### DESCRIPTION OF THE TASK
Each record is to be given again precisely as written.

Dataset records
-- ==== Sys2Proof/Tests/Slice0.lean ====
section
/-! SUPPORT. The model's own tests: well-formedness, the spec's worked numbers, one step of every command on a small station, and for every statement with hypotheses a state that meets them. -/

namespace Sys2Proof.Tests

set_option maxRecDepth 100000
set_option Elab.async false
set_option synthInstance.maxSize 4000

open Sys2Proof Sys2Proof.Machine

/-! ### Well-formedness: an ill-formed term for each check -/

theorem test_ignored_write_is_ill_formed :
    (Instr.transactionIgnored 0x01#8 []).wellFormed = false := by decide
theorem test_ignored_read_is_ill_formed :
    (Instr.transactionIgnored 0x02#8 []).wellFormed = false := by decide
theorem test_bay_frame_of_feed_kind_is_ill_formed :
    (Instr.bayFrame [0x02#8]).wellFormed = false := by decide
theorem test_feed_frame_of_bay_kind_is_ill_formed :
    (Instr.feedFrame [0x01#8]).wellFormed = false := by decide
theorem test_replies_of_another_kind_are_ill_formed :
    ([Instr.identReply [0#8, 0x82#8], .readyReply [0#8, 0x83#8], .levelReply [0#8, 0x84#8],
      .releasedReply [0#8, 0x85#8], .waitReply [0#8, 0x86#8], .faultReply [0#8, 0x81#8]].map
        Instr.wellFormed) = [false, false, false, false, false, false] := by decide
theorem test_no_word_spells_a_command : decodeTableWord 8 0 = none := rfl

/-! ### Encodings and arithmetic of the spec's worked examples -/

/-- R206: the CRC-8 and CRC-16 check values of the byte string "123456789" for these polynomials and
initial values. -/
theorem test_check_codes :
    crc8 [0x31#8, 0x32#8, 0x33#8, 0x34#8, 0x35#8, 0x36#8, 0x37#8, 0x38#8, 0x39#8] = 0xF4#8 ∧
    crc16 [0x31#8, 0x32#8, 0x33#8, 0x34#8, 0x35#8, 0x36#8, 0x37#8, 0x38#8, 0x39#8] = 0x29B1#16 := by
  decide +kernel

/-- R198: the worked handles 0x1402 and 0x8C01. -/
theorem test_handle_bytes :
    (Handle.mk .shelf 5 2).bytes = [0x14#8, 0x02#8] ∧
    (Handle.mk .model 3 1).bytes = [0x8C#8, 0x01#8] ∧
    Handle.ofNat 0x1402 = ⟨.shelf, 5, 2⟩ ∧ Handle.ofNat 0x8C01 = ⟨.model, 3, 1⟩ ∧
    Handle.ofNat 0 = Handle.null := by decide

/-- Section 9.8: the shares of needs 3500, 1600 and 3000. -/
theorem test_shares :
    State.sharesOf 3500 [1600, 1500, 1000] = [1366, 1281, 853] ∧
    State.sharesOf 1600 [1000, 800] = [889, 711] ∧
    State.sharesOf 3000 [1600, 1500] = [1549, 1451] := by decide

/-- Section 8.6: the knots of the worked example. -/
def curve0 : List Knot := [⟨250, 33000⟩, ⟨400, 33000⟩, ⟨540, 24000⟩, ⟨700, 12000⟩]

/-- Section 8.6: P_T, P_TV, P_exp, I_set, P_step and R of the worked evaluation, and the tolerance. -/
theorem test_derate_numbers :
    curvePower curve0 473 = 28308 ∧ linePower 28308 1920 2000 = 27175 ∧
    expectedPower 27175 5 6 33000 = 22645 ∧ loadSetting 22645 100 5400 = 4612 ∧
    stepPower 4612 5400 = 24904 ∧ reservationOf 24904 960 = 2595 ∧ max 300 (22645 * 20 / 1000) = 452 := by
  decide

/-! ### A small station -/

def serial0 : List Byte := List.replicate 12 0x41#8
def name0 : List Byte := List.replicate 8 0x4D#8

def params0 : ModelParams :=
  { mRated := some 6, vNom := some 5400, iMod := some 500, vCollapse := some 4000,
    vGood := some 900, tMin := some 300, tMax := some 600, restartMode := some .hiccup,
    restartWindow := some 2000, latchObserve := some 1000, pCap := some 33000,
    vKnee := some 2000, vMin := some 1800, tolAbs := some 300, tolPpt := some 20,
    effPpt := some 960, overPpt := some 100, settleMs := some 3000, window := some 64,
    drift := some 30 }

def model0 (st : ModelState) (count : Nat) : Model :=
  ({ name := name0, revision := 1, state := st, refCount := count, params := params0,
     curve := curve0, plan := [.hold 800 2000, .trip 1500, .restart, .derate],
     code := 0x00#8 } : Model).seal

/-- The handle of slot 3, generation 5: 0x0C05. -/
def h3 : Handle := ⟨.shelf, 3, 5⟩
/-- The handle of model slot 2, generation 3: 0x8803. -/
def k2 : Handle := ⟨.model, 2, 3⟩

def modules0 : List ModuleEntry :=
  [1, 2, 3, 4, 5].map fun n => ⟨n, List.replicate 10 0x42#8, true, none⟩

### PROBLEM SOLUTION
-- ==== Sys2Proof/Tests/Slice0.lean ====
section
/-! SUPPORT. The model's own tests: well-formedness, the spec's worked numbers, one step of every command on a small station, and for every statement with hypotheses a state that meets them. -/

namespace Sys2Proof.Tests

set_option maxRecDepth 100000
set_option Elab.async false
set_option synthInstance.maxSize 4000

open Sys2Proof Sys2Proof.Machine

/-! ### Well-formedness: an ill-formed term for each check -/

theorem test_ignored_write_is_ill_formed :
    (Instr.transactionIgnored 0x01#8 []).wellFormed = false := by decide
theorem test_ignored_read_is_ill_formed :
    (Instr.transactionIgnored 0x02#8 []).wellFormed = false := by decide
theorem test_bay_frame_of_feed_kind_is_ill_formed :
    (Instr.bayFrame [0x02#8]).wellFormed = false := by decide
theorem test_feed_frame_of_bay_kind_is_ill_formed :
    (Instr.feedFrame [0x01#8]).wellFormed = false := by decide
theorem test_replies_of_another_kind_are_ill_formed :
    ([Instr.identReply [0#8, 0x82#8], .readyReply [0#8, 0x83#8], .levelReply [0#8, 0x84#8],
      .releasedReply [0#8, 0x85#8], .waitReply [0#8, 0x86#8], .faultReply [0#8, 0x81#8]].map
        Instr.wellFormed) = [false, false, false, false, false, false] := by decide
theorem test_no_word_spells_a_command : decodeTableWord 8 0 = none := rfl

/-! ### Encodings and arithmetic of the spec's worked examples -/

/-- R206: the CRC-8 and CRC-16 check values of the byte string "123456789" for these polynomials and
initial values. -/
theorem test_check_codes :
    crc8 [0x31#8, 0x32#8, 0x33#8, 0x34#8, 0x35#8, 0x36#8, 0x37#8, 0x38#8, 0x39#8] = 0xF4#8 ∧
    crc16 [0x31#8, 0x32#8, 0x33#8, 0x34#8, 0x35#8, 0x36#8, 0x37#8, 0x38#8, 0x39#8] = 0x29B1#16 := by
  decide +kernel

/-- R198: the worked handles 0x1402 and 0x8C01. -/
theorem test_handle_bytes :
    (Handle.mk .shelf 5 2).bytes = [0x14#8, 0x02#8] ∧
    (Handle.mk .model 3 1).bytes = [0x8C#8, 0x01#8] ∧
    Handle.ofNat 0x1402 = ⟨.shelf, 5, 2⟩ ∧ Handle.ofNat 0x8C01 = ⟨.model, 3, 1⟩ ∧
    Handle.ofNat 0 = Handle.null := by decide

/-- Section 9.8: the shares of needs 3500, 1600 and 3000. -/
theorem test_shares :
    State.sharesOf 3500 [1600, 1500, 1000] = [1366, 1281, 853] ∧
    State.sharesOf 1600 [1000, 800] = [889, 711] ∧
    State.sharesOf 3000 [1600, 1500] = [1549, 1451] := by decide

/-- Section 8.6: the knots of the worked example. -/
def curve0 : List Knot := [⟨250, 33000⟩, ⟨400, 33000⟩, ⟨540, 24000⟩, ⟨700, 12000⟩]

/-- Section 8.6: P_T, P_TV, P_exp, I_set, P_step and R of the worked evaluation, and the tolerance. -/
theorem test_derate_numbers :
    curvePower curve0 473 = 28308 ∧ linePower 28308 1920 2000 = 27175 ∧
    expectedPower 27175 5 6 33000 = 22645 ∧ loadSetting 22645 100 5400 = 4612 ∧
    stepPower 4612 5400 = 24904 ∧ reservationOf 24904 960 = 2595 ∧ max 300 (22645 * 20 / 1000) = 452 := by
  decide

/-! ### A small station -/

def serial0 : List Byte := List.replicate 12 0x41#8
def name0 : List Byte := List.replicate 8 0x4D#8

def params0 : ModelParams :=
  { mRated := some 6, vNom := some 5400, iMod := some 500, vCollapse := some 4000,
    vGood := some 900, tMin := some 300, tMax := some 600, restartMode := some .hiccup,
    restartWindow := some 2000, latchObserve := some 1000, pCap := some 33000,
    vKnee := some 2000, vMin := some 1800, tolAbs := some 300, tolPpt := some 20,
    effPpt := some 960, overPpt := some 100, settleMs := some 3000, window := some 64,
    drift := some 30 }

def model0 (st : ModelState) (count : Nat) : Model :=
  ({ name := name0, revision := 1, state := st, refCount := count, params := params0,
     curve := curve0, plan := [.hold 800 2000, .trip 1500, .restart, .derate],
     code := 0x00#8 } : Model).seal

/-- The handle of slot 3, generation 5: 0x0C05. -/
def h3 : Handle := ⟨.shelf, 3, 5⟩
/-- The handle of model slot 2, generation 3: 0x8803. -/
def k2 : Handle := ⟨.model, 2, 3⟩

def modules0 : List ModuleEntry :=
  [1, 2, 3, 4, 5].map fun n => ⟨n, List.replicate 10 0x42#8, true, none⟩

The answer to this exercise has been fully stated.